Data records
===

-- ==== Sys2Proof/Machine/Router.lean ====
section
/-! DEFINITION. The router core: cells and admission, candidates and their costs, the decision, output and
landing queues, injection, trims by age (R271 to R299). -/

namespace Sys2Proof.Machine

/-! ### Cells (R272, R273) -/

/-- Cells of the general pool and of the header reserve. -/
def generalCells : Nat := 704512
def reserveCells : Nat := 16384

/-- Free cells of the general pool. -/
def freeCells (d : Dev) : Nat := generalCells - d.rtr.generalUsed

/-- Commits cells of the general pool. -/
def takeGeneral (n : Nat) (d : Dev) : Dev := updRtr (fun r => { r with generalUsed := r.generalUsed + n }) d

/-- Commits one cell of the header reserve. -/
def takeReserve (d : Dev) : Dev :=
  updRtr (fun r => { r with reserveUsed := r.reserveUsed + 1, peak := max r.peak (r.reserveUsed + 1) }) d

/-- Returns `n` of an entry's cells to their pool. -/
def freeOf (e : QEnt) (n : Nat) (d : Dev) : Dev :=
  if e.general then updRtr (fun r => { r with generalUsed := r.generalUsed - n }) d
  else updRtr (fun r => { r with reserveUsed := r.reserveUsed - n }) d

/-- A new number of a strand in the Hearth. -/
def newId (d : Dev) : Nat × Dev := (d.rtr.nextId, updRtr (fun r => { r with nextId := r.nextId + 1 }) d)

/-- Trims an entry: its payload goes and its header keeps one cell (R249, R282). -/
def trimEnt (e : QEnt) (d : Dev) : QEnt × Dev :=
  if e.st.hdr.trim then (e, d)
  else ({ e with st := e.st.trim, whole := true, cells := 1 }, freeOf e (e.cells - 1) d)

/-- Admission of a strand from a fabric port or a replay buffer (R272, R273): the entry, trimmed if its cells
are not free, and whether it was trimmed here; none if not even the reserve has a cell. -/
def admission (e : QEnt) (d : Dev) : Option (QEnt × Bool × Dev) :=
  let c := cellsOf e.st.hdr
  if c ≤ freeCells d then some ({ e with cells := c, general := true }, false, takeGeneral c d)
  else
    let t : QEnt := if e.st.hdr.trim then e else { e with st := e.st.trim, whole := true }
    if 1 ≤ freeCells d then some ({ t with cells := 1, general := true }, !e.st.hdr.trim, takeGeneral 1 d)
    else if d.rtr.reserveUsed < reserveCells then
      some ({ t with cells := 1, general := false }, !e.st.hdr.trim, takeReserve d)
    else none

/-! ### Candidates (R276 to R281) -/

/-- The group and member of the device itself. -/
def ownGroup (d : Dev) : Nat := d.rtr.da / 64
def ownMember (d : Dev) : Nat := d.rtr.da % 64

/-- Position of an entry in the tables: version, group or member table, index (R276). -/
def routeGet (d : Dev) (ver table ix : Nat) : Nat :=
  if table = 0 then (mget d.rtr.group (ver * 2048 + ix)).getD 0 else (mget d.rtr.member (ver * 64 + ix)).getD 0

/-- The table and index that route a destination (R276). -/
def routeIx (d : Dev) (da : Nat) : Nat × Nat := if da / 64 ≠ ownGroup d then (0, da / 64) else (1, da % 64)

===

**TASK ITEM**
With the records above in view, retype each one exactly.

**SOLUTION**
-- ==== Sys2Proof/Machine/Router.lean ====
section
/-! DEFINITION. The router core: cells and admission, candidates and their costs, the decision, output and
landing queues, injection, trims by age (R271 to R299). -/

namespace Sys2Proof.Machine

/-! ### Cells (R272, R273) -/

/-- Cells of the general pool and of the header reserve. -/
def generalCells : Nat := 704512
def reserveCells : Nat := 16384

/-- Free cells of the general pool. -/
def freeCells (d : Dev) : Nat := generalCells - d.rtr.generalUsed

/-- Commits cells of the general pool. -/
def takeGeneral (n : Nat) (d : Dev) : Dev := updRtr (fun r => { r with generalUsed := r.generalUsed + n }) d

/-- Commits one cell of the header reserve. -/
def takeReserve (d : Dev) : Dev :=
  updRtr (fun r => { r with reserveUsed := r.reserveUsed + 1, peak := max r.peak (r.reserveUsed + 1) }) d

/-- Returns `n` of an entry's cells to their pool. -/
def freeOf (e : QEnt) (n : Nat) (d : Dev) : Dev :=
  if e.general then updRtr (fun r => { r with generalUsed := r.generalUsed - n }) d
  else updRtr (fun r => { r with reserveUsed := r.reserveUsed - n }) d

/-- A new number of a strand in the Hearth. -/
def newId (d : Dev) : Nat × Dev := (d.rtr.nextId, updRtr (fun r => { r with nextId := r.nextId + 1 }) d)

/-- Trims an entry: its payload goes and its header keeps one cell (R249, R282). -/
def trimEnt (e : QEnt) (d : Dev) : QEnt × Dev :=
  if e.st.hdr.trim then (e, d)
  else ({ e with st := e.st.trim, whole := true, cells := 1 }, freeOf e (e.cells - 1) d)

/-- Admission of a strand from a fabric port or a replay buffer (R272, R273): the entry, trimmed if its cells
are not free, and whether it was trimmed here; none if not even the reserve has a cell. -/
def admission (e : QEnt) (d : Dev) : Option (QEnt × Bool × Dev) :=
  let c := cellsOf e.st.hdr
  if c ≤ freeCells d then some ({ e with cells := c, general := true }, false, takeGeneral c d)
  else
    let t : QEnt := if e.st.hdr.trim then e else { e with st := e.st.trim, whole := true }
    if 1 ≤ freeCells d then some ({ t with cells := 1, general := true }, !e.st.hdr.trim, takeGeneral 1 d)
    else if d.rtr.reserveUsed < reserveCells then
      some ({ t with cells := 1, general := false }, !e.st.hdr.trim, takeReserve d)
    else none

/-! ### Candidates (R276 to R281) -/

/-- The group and member of the device itself. -/
def ownGroup (d : Dev) : Nat := d.rtr.da / 64
def ownMember (d : Dev) : Nat := d.rtr.da % 64

/-- Position of an entry in the tables: version, group or member table, index (R276). -/
def routeGet (d : Dev) (ver table ix : Nat) : Nat :=
  if table = 0 then (mget d.rtr.group (ver * 2048 + ix)).getD 0 else (mget d.rtr.member (ver * 64 + ix)).getD 0

/-- The table and index that route a destination (R276). -/
def routeIx (d : Dev) (da : Nat) : Nat × Nat := if da / 64 ≠ ownGroup d then (0, da / 64) else (1, da % 64)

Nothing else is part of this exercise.